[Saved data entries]
▶
-- ==== Sys2Proof/Machine/Contain.lean ====
section
/-! DEFINITION. The rest of error containment (chapter 16): DDR channels and the spare, die-to-die ports, firmware
restarts, the rearming of vector 0. -/

namespace Sys2Proof.Machine

/-! ### DDR channels (R517, R518) -/

/-- CE_RATE_CHECK (R517): `n` correctable errors were found in channel `c` in the second that ends. -/
def execCeRateCheck (c n : Nat) (s : State) : Host.Outcome State Fault Refusal :=
  let g := Page.ddr c
  let s := wr s g Fld.DDR_ERR_STAT_CE_SEC (sat 65535 n)
  let lim := cfg s g Fld.DDR_ERR_CFG_CE_LIMIT
  .next (if lim ≠ 0 ∧ lim < n then ddrFence (stick s g Fld.DDR_STICKY_CE_HIGH) c 3 else s)

/-- DDR_PHY_FAILURE (R517). -/
def execDdrPhyFailure (c : Nat) (s : State) : Host.Outcome State Fault Refusal := .next (ddrFence s c 1)

/-- Line `k` of channel `c` reaches the spare as poisoned (R518). -/
def poisonLine (c : Nat) (s : State) (k : Nat) : State :=
  let line := 32 * k + c
  let s := ddrUncorr s (256 * line)
  { s with poison := (List.range 8).foldl (fun m i => tabPut m (poisonStart s (8 * line + i)) (8 * line + i) true) s.poison }

/-- The copier passes the lines below `upto` (R518): those of `bad` that it had not passed are poisoned. -/
def copyLines (s : State) (c upto : Nat) (bad : List Nat) : State :=
  let s := (bad.filter (fun k => decide (linesCopied s ≤ k) && decide (k < upto))).foldl (poisonLine c) s
  wr s .err Fld.ERR_DDR_COPY_LINES upto

/-- SPARE_COPY_DONE (R518): the copier has moved the lines below `lines`, `bad` among them with an uncorrectable error;
at the last line the copy ends. -/
def execSpareCopyDone (lines : Nat) (bad : List Nat) (s : State) : Host.Outcome State Fault Refusal :=
  if rd s .err Fld.ERR_DDR_SPARE_STATE ≠ 1 then .next s
  else
    let c := rd s .err Fld.ERR_DDR_SPARE_CHANNEL
    let upto := max (linesCopied s) (min lines 4_194_304)
    let s := copyLines s c upto bad
    .next (if upto < 4_194_304 then s
      else wr (wr s .err Fld.ERR_DDR_SPARE_STATE 2) (.ddr c) Fld.DDR_STATUS_COPYING 0)

/-! ### Die-to-die ports (R529, R530) -/

/-- Consecutive failed replays of the transfer in hand. -/
def replayRun (s : State) (p : Nat) : Nat := tabGet s.pwr.run 0 p

/-- The same is set; MAX_RUN keeps the longest. -/
def putRun (s : State) (p n : Nat) : State :=
  let s := { s with pwr := { s.pwr with run := tabPut s.pwr.run 0 p n } }
  if rd s (.pnl p) Fld.PNL_D2D_STAT_MAX_RUN < n then wr s (.pnl p) Fld.PNL_D2D_STAT_MAX_RUN n else s

/-- The port retrains, and the four hoops of the panel are fenced (R529). -/
def retrain (s : State) (p : Nat) : State :=
  let s := wr (wr s (.pnl p) Fld.PNL_D2D_STAT_TRAINED 0) (.pnl p) Fld.PNL_D2D_STAT_TRAINING 1
  (List.range 4).foldl (fun s i => hoopFence s (4 * p + i) 5) s

/-- D2D_CRC_FAIL (R529): a transfer fails its CRC; `again` says that it is a replay of the transfer that failed
last. -/
def execD2dCrcFail (p : Nat) (again : Bool) (s : State) : Host.Outcome State Fault Refusal :=
  let g := Page.pnl p
  if rdB s g Fld.PNL_D2D_STAT_TRAINING then .next s
  else
    let s := putRun (bump s g 2 1) p (if again then replayRun s p + 1 else 0)
    .next (if 16 ≤ replayRun s p then putRun (retrain s p) p 0
      else stick (bump (bump s g 3 1) .err 8 1) g Fld.PNL_STICKY_REPLAY)

/-- D2D_RETRAIN_DONE (R530): a training ends, the first after reset or one after a failure. -/
def execD2dRetrainDone (p : Nat) (s : State) : Host.Outcome State Fault Refusal :=
  let g := Page.pnl p
  if rdB s g Fld.PNL_D2D_STAT_TRAINED then .next s
  else
    let again := rdB s g Fld.PNL_D2D_STAT_TRAINING
    let s := wr (wr s g Fld.PNL_D2D_STAT_TRAINED 1) g Fld.PNL_D2D_STAT_TRAINING 0
    let s := countSat s g Fld.PNL_D2D_TRAINS_TRAINS
    .next (if again then stick (bump s g 4 1) g Fld.PNL_STICKY_RETRAINED else s)

/-! ### Firmware restart (R523) -/

/-- FW_RESTART (R523): the Sampler is held in HOLDOVER and control cells that firmware answers wait. -/
def execFwRestart (s : State) : Host.Outcome State Fault Refusal :=
  let s := stick s .glb Fld.GLB_STICKY_FW_RESTART
  let s := { s with smp := { s.smp with fwHold := true } }
  .next (if servo s = 2 then holdover s else s)

/-- FW_RESTART_DONE (R523). -/
def execFwRestartDone (s : State) : Host.Outcome State Fault Refusal :=
  .next { s with smp := { s.smp with fwHold := false } }

/-! ### Vector 0 (R522) -/

/-- A write of IRQ0_REARM to the Needle page of function `f`. -/
def rearm (s : State) (f : Nat) : State := if irq0Cond s f then sendMsix s f 0 else s

/-- IRQ0_REARM (R522). -/
def execIrq0Rearm (f : Nat) (s : State) : Host.Outcome State Fault Refusal := .next (rearm s f)

end Sys2Proof.Machine
end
◀
Action item — Look above for the line with "def execD2dCrcFail (p" and the line with "let s := putRun". Write out those two lines and all the lines between them, exactly, and no others.

Answer to this problem —
def execD2dCrcFail (p : Nat) (again : Bool) (s : State) : Host.Outcome State Fault Refusal :=
  let g := Page.pnl p
  if rdB s g Fld.PNL_D2D_STAT_TRAINING then .next s
  else
    let s := putRun (bump s g 2 1) p (if again then replayRun s p + 1 else 0)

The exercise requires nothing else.